3) In Advanced Wound Care, we expect to continue to outgrow the market and improve profitability. With the acquisition of Kerecis, we aim to build a market leader in the biologics segment. Kerecis gives us an opportunity to transform the value creation of the Advanced Wound Care segment and turn it into a strong contributor to the group’s value creation ambition. Kerecis has an attractive growth profile, with a 3-year CAGR of around 30% until 2025/26 and strong profitability expansion potential.
4) In Interventional Urology, our story is one of niches with strong technologies in segments like Men’s Health. With the acquisition of Intibia in 2020, we aim to enter the attractive over-active bladder market in the financial year 2025/26 and return to high-single digit growth in the segment.
The financial year 2024/25 marks the final year of our Strive25 period. Looking ahead, we are moving into a new strategic period which will focus on unfolding the potential of our four growth platforms to drive long-term value creation. Today, we also announced a new, extended Executive Leadership Team, to drive the strategy work and deliver on our long-term targets.

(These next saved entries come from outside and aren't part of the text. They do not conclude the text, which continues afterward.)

-- ==== Sys2Proof/Machine/Alu8.lean ====
section
/-! DEFINITION. The 8-bit ALU, INC and DEC (spec/41_alu8.md R130 to R161). -/

namespace Sys2Proof.Machine

/-- Whether the operation writes its result to A: CP discards it (R154). -/
def writesA : AluOp → Bool
  | .add => true | .adc => true | .sub => true | .sbc => true
  | .and => true | .xor => true | .or => true | .cp => false

/-- An ALU instruction on A and `src` (R130 to R156). -/
def alu8 (op : AluOp) (src : AluSrc) (s : State) : Out :=
  let r := aluResult op s.a (s.aluSrc src) s.fc
  let s1 := if writesA op then { s with a := r.value } else s
  advance (aluLen src) s (s1.setFlags r.z r.n r.h r.c)

/-- INC of a register or of the byte at HL (R157 to R159). -/
def inc8 (o : Opnd8) (s : State) : Out :=
  let r := incResult s.params.incDecCarry (s.opnd o) s.fc
  advance 1 s ((s.setOpnd o r.value).setFlags r.z r.n r.h r.c)

/-- DEC of a register or of the byte at HL (R157, R160, R161). -/
def dec8 (o : Opnd8) (s : State) : Out :=
  let r := decResult s.params.incDecCarry (s.opnd o) s.fc
  advance 1 s ((s.setOpnd o r.value).setFlags r.z r.n r.h r.c)

/-! ### The instructions -/

/-- INC B, 0x04 (R158). -/
def execIncB (s : State) : Out := inc8 (.reg .b) s

/-- DEC B, 0x05 (R160). -/
def execDecB (s : State) : Out := dec8 (.reg .b) s

/-- INC C, 0x0C (R158). -/
def execIncC (s : State) : Out := inc8 (.reg .c) s

/-- DEC C, 0x0D (R160). -/
def execDecC (s : State) : Out := dec8 (.reg .c) s

/-- INC D, 0x14 (R158). -/
def execIncD (s : State) : Out := inc8 (.reg .d) s

/-- DEC D, 0x15 (R160). -/
def execDecD (s : State) : Out := dec8 (.reg .d) s

/-- INC E, 0x1C (R158). -/
def execIncE (s : State) : Out := inc8 (.reg .e) s

/-- DEC E, 0x1D (R160). -/
def execDecE (s : State) : Out := dec8 (.reg .e) s

/-- INC H, 0x24 (R158). -/
def execIncH (s : State) : Out := inc8 (.reg .h) s

/-- DEC H, 0x25 (R160). -/
def execDecH (s : State) : Out := dec8 (.reg .h) s

/-- INC L, 0x2C (R158). -/
def execIncL (s : State) : Out := inc8 (.reg .l) s

/-- DEC L, 0x2D (R160). -/
def execDecL (s : State) : Out := dec8 (.reg .l) s

/-- INC (HL), 0x34 (R159). -/
def execIncIndHl (s : State) : Out := inc8 .indHl s

/-- DEC (HL), 0x35 (R161). -/
def execDecIndHl (s : State) : Out := dec8 .indHl s

/-- INC A, 0x3C (R158). -/
def execIncA (s : State) : Out := inc8 (.reg .a) s

/-- DEC A, 0x3D (R160). -/
def execDecA (s : State) : Out := dec8 (.reg .a) s

/-- ADD A,B, 0x80 (R133). -/
def execAddAB (s : State) : Out := alu8 .add (.reg .b) s

/-- ADD A,C, 0x81 (R133). -/
def execAddAC (s : State) : Out := alu8 .add (.reg .c) s

/-- ADD A,D, 0x82 (R133). -/
def execAddAD (s : State) : Out := alu8 .add (.reg .d) s

/-- ADD A,E, 0x83 (R133). -/
def execAddAE (s : State) : Out := alu8 .add (.reg .e) s

/-- ADD A,H, 0x84 (R133). -/
def execAddAH (s : State) : Out := alu8 .add (.reg .h) s

/-- ADD A,L, 0x85 (R133). -/
def execAddAL (s : State) : Out := alu8 .add (.reg .l) s

/-- ADD A,(HL), 0x86 (R134). -/
def execAddAIndHl (s : State) : Out := alu8 .add .indHl s

/-- ADD A,A, 0x87 (R133). -/
def execAddAA (s : State) : Out := alu8 .add (.reg .a) s

/-- ADC A,B, 0x88 (R136). -/
def execAdcAB (s : State) : Out := alu8 .adc (.reg .b) s

/-- ADC A,C, 0x89 (R136). -/
def execAdcAC (s : State) : Out := alu8 .adc (.reg .c) s

/-- ADC A,D, 0x8A (R136). -/
def execAdcAD (s : State) : Out := alu8 .adc (.reg .d) s

/-- ADC A,E, 0x8B (R136). -/
def execAdcAE (s : State) : Out := alu8 .adc (.reg .e) s

/-- ADC A,H, 0x8C (R136). -/
def execAdcAH (s : State) : Out := alu8 .adc (.reg .h) s

/-- ADC A,L, 0x8D (R136). -/
def execAdcAL (s : State) : Out := alu8 .adc (.reg .l) s

/-- ADC A,(HL), 0x8E (R137). -/
def execAdcAIndHl (s : State) : Out := alu8 .adc .indHl s

/-- ADC A,A, 0x8F (R136). -/
def execAdcAA (s : State) : Out := alu8 .adc (.reg .a) s

/-- SUB B, 0x90 (R139). -/
def execSubB (s : State) : Out := alu8 .sub (.reg .b) s

/-- SUB C, 0x91 (R139). -/
def execSubC (s : State) : Out := alu8 .sub (.reg .c) s

/-- SUB D, 0x92 (R139). -/
def execSubD (s : State) : Out := alu8 .sub (.reg .d) s

/-- SUB E, 0x93 (R139). -/
def execSubE (s : State) : Out := alu8 .sub (.reg .e) s

/-- SUB H, 0x94 (R139). -/
def execSubH (s : State) : Out := alu8 .sub (.reg .h) s

/-- SUB L, 0x95 (R139). -/
def execSubL (s : State) : Out := alu8 .sub (.reg .l) s

/-- SUB (HL), 0x96 (R140). -/
def execSubIndHl (s : State) : Out := alu8 .sub .indHl s

/-- SUB A, 0x97 (R139). -/
def execSubA (s : State) : Out := alu8 .sub (.reg .a) s

/-- SBC A,B, 0x98 (R142). -/
def execSbcAB (s : State) : Out := alu8 .sbc (.reg .b) s

/-- SBC A,C, 0x99 (R142). -/
def execSbcAC (s : State) : Out := alu8 .sbc (.reg .c) s

/-- SBC A,D, 0x9A (R142). -/
def execSbcAD (s : State) : Out := alu8 .sbc (.reg .d) s

/-- SBC A,E, 0x9B (R142). -/
def execSbcAE (s : State) : Out := alu8 .sbc (.reg .e) s

/-- SBC A,H, 0x9C (R142). -/
def execSbcAH (s : State) : Out := alu8 .sbc (.reg .h) s

/-- SBC A,L, 0x9D (R142). -/
def execSbcAL (s : State) : Out := alu8 .sbc (.reg .l) s

/-- SBC A,(HL), 0x9E (R143). -/
def execSbcAIndHl (s : State) : Out := alu8 .sbc .indHl s

/-- SBC A,A, 0x9F (R142). -/
def execSbcAA (s : State) : Out := alu8 .sbc (.reg .a) s

/-- AND B, 0xA0 (R145). -/
def execAndB (s : State) : Out := alu8 .and (.reg .b) s

/-- AND C, 0xA1 (R145). -/
def execAndC (s : State) : Out := alu8 .and (.reg .c) s

/-- AND D, 0xA2 (R145). -/
def execAndD (s : State) : Out := alu8 .and (.reg .d) s

/-- AND E, 0xA3 (R145). -/
def execAndE (s : State) : Out := alu8 .and (.reg .e) s

/-- AND H, 0xA4 (R145). -/
def execAndH (s : State) : Out := alu8 .and (.reg .h) s

/-- AND L, 0xA5 (R145). -/
def execAndL (s : State) : Out := alu8 .and (.reg .l) s

/-- AND (HL), 0xA6 (R146). -/
def execAndIndHl (s : State) : Out := alu8 .and .indHl s

/-- AND A, 0xA7 (R145). -/
def execAndA (s : State) : Out := alu8 .and (.reg .a) s

/-- XOR B, 0xA8 (R148). -/
def execXorB (s : State) : Out := alu8 .xor (.reg .b) s

/-- XOR C, 0xA9 (R148). -/
def execXorC (s : State) : Out := alu8 .xor (.reg .c) s

/-- XOR D, 0xAA (R148). -/
def execXorD (s : State) : Out := alu8 .xor (.reg .d) s

/-- XOR E, 0xAB (R148). -/
def execXorE (s : State) : Out := alu8 .xor (.reg .e) s

/-- XOR H, 0xAC (R148). -/
def execXorH (s : State) : Out := alu8 .xor (.reg .h) s

/-- XOR L, 0xAD (R148). -/
def execXorL (s : State) : Out := alu8 .xor (.reg .l) s

/-- XOR (HL), 0xAE (R149). -/
def execXorIndHl (s : State) : Out := alu8 .xor .indHl s

/-- XOR A, 0xAF (R148). -/
def execXorA (s : State) : Out := alu8 .xor (.reg .a) s

/-- OR B, 0xB0 (R151). -/
def execOrB (s : State) : Out := alu8 .or (.reg .b) s

/-- OR C, 0xB1 (R151). -/
def execOrC (s : State) : Out := alu8 .or (.reg .c) s

/-- OR D, 0xB2 (R151). -/
def execOrD (s : State) : Out := alu8 .or (.reg .d) s

/-- OR E, 0xB3 (R151). -/
def execOrE (s : State) : Out := alu8 .or (.reg .e) s

/-- OR H, 0xB4 (R151). -/
def execOrH (s : State) : Out := alu8 .or (.reg .h) s

/-- OR L, 0xB5 (R151). -/
def execOrL (s : State) : Out := alu8 .or (.reg .l) s

/-- OR (HL), 0xB6 (R152). -/
def execOrIndHl (s : State) : Out := alu8 .or .indHl s

/-- OR A, 0xB7 (R151). -/
def execOrA (s : State) : Out := alu8 .or (.reg .a) s

/-- CP B, 0xB8 (R154). -/
def execCpB (s : State) : Out := alu8 .cp (.reg .b) s

/-- CP C, 0xB9 (R154). -/
def execCpC (s : State) : Out := alu8 .cp (.reg .c) s

/-- CP D, 0xBA (R154). -/
def execCpD (s : State) : Out := alu8 .cp (.reg .d) s

/-- CP E, 0xBB (R154). -/
def execCpE (s : State) : Out := alu8 .cp (.reg .e) s

/-- CP H, 0xBC (R154). -/
def execCpH (s : State) : Out := alu8 .cp (.reg .h) s

/-- CP L, 0xBD (R154). -/
def execCpL (s : State) : Out := alu8 .cp (.reg .l) s

/-- CP (HL), 0xBE (R155). -/
def execCpIndHl (s : State) : Out := alu8 .cp .indHl s

/-- CP A, 0xBF (R154). -/
def execCpA (s : State) : Out := alu8 .cp (.reg .a) s

/-- ADD A,d8, 0xC6 (R135). -/
def execAddAD8 (n : Byte) (s : State) : Out := alu8 .add (.imm n) s

/-- ADC A,d8, 0xCE (R138). -/
def execAdcAD8 (n : Byte) (s : State) : Out := alu8 .adc (.imm n) s

/-- SUB d8, 0xD6 (R141). -/
def execSubD8 (n : Byte) (s : State) : Out := alu8 .sub (.imm n) s

/-- SBC A,d8, 0xDE (R144). -/
def execSbcAD8 (n : Byte) (s : State) : Out := alu8 .sbc (.imm n) s

/-- AND d8, 0xE6 (R147). -/
def execAndD8 (n : Byte) (s : State) : Out := alu8 .and (.imm n) s

/-- XOR d8, 0xEE (R150). -/
def execXorD8 (n : Byte) (s : State) : Out := alu8 .xor (.imm n) s

/-- OR d8, 0xF6 (R153). -/
def execOrD8 (n : Byte) (s : State) : Out := alu8 .or (.imm n) s

/-- CP d8, 0xFE (R156). -/
def execCpD8 (n : Byte) (s : State) : Out := alu8 .cp (.imm n) s

end Sys2Proof.Machine
end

Sustainability and Governance
Coloplast is a purpose-driven company. As we continue to grow and help more users, we are committed to doing so in a sustainable way. We have an ambition to reduce our emissions and improve our products and packaging, while operating responsibly. We continued to make good progress in 2023/24, with further reduction in our scope 1 and 2 emissions and an increase in our waste recycling rate.
The Board of Directors and the Executive Leadership Team continued their strong collaboration during the year, based on mutual respect and trust. Key topics this year included the performance and integration of Kerecis, and the impact of current macroeconomic environment and world events on Coloplast. We have confidence that the decisions taken during Strive25 will enable the company to create sustainable long-term shareholder return.
Our employee engagement continues to be above industry benchmark, with a stable voluntary turnover level. We would like to thank our colleagues at Coloplast for their commitment and hard work this year. They make this possible. We would also like to thank our customers and investors for their continued trust and support.
Lars Rasmussen
Chairman of the Board of Directors
Kristian Villumsen
President & CEO
* Based on individual experience. Reduction in UTIs is not supported by clinical studies.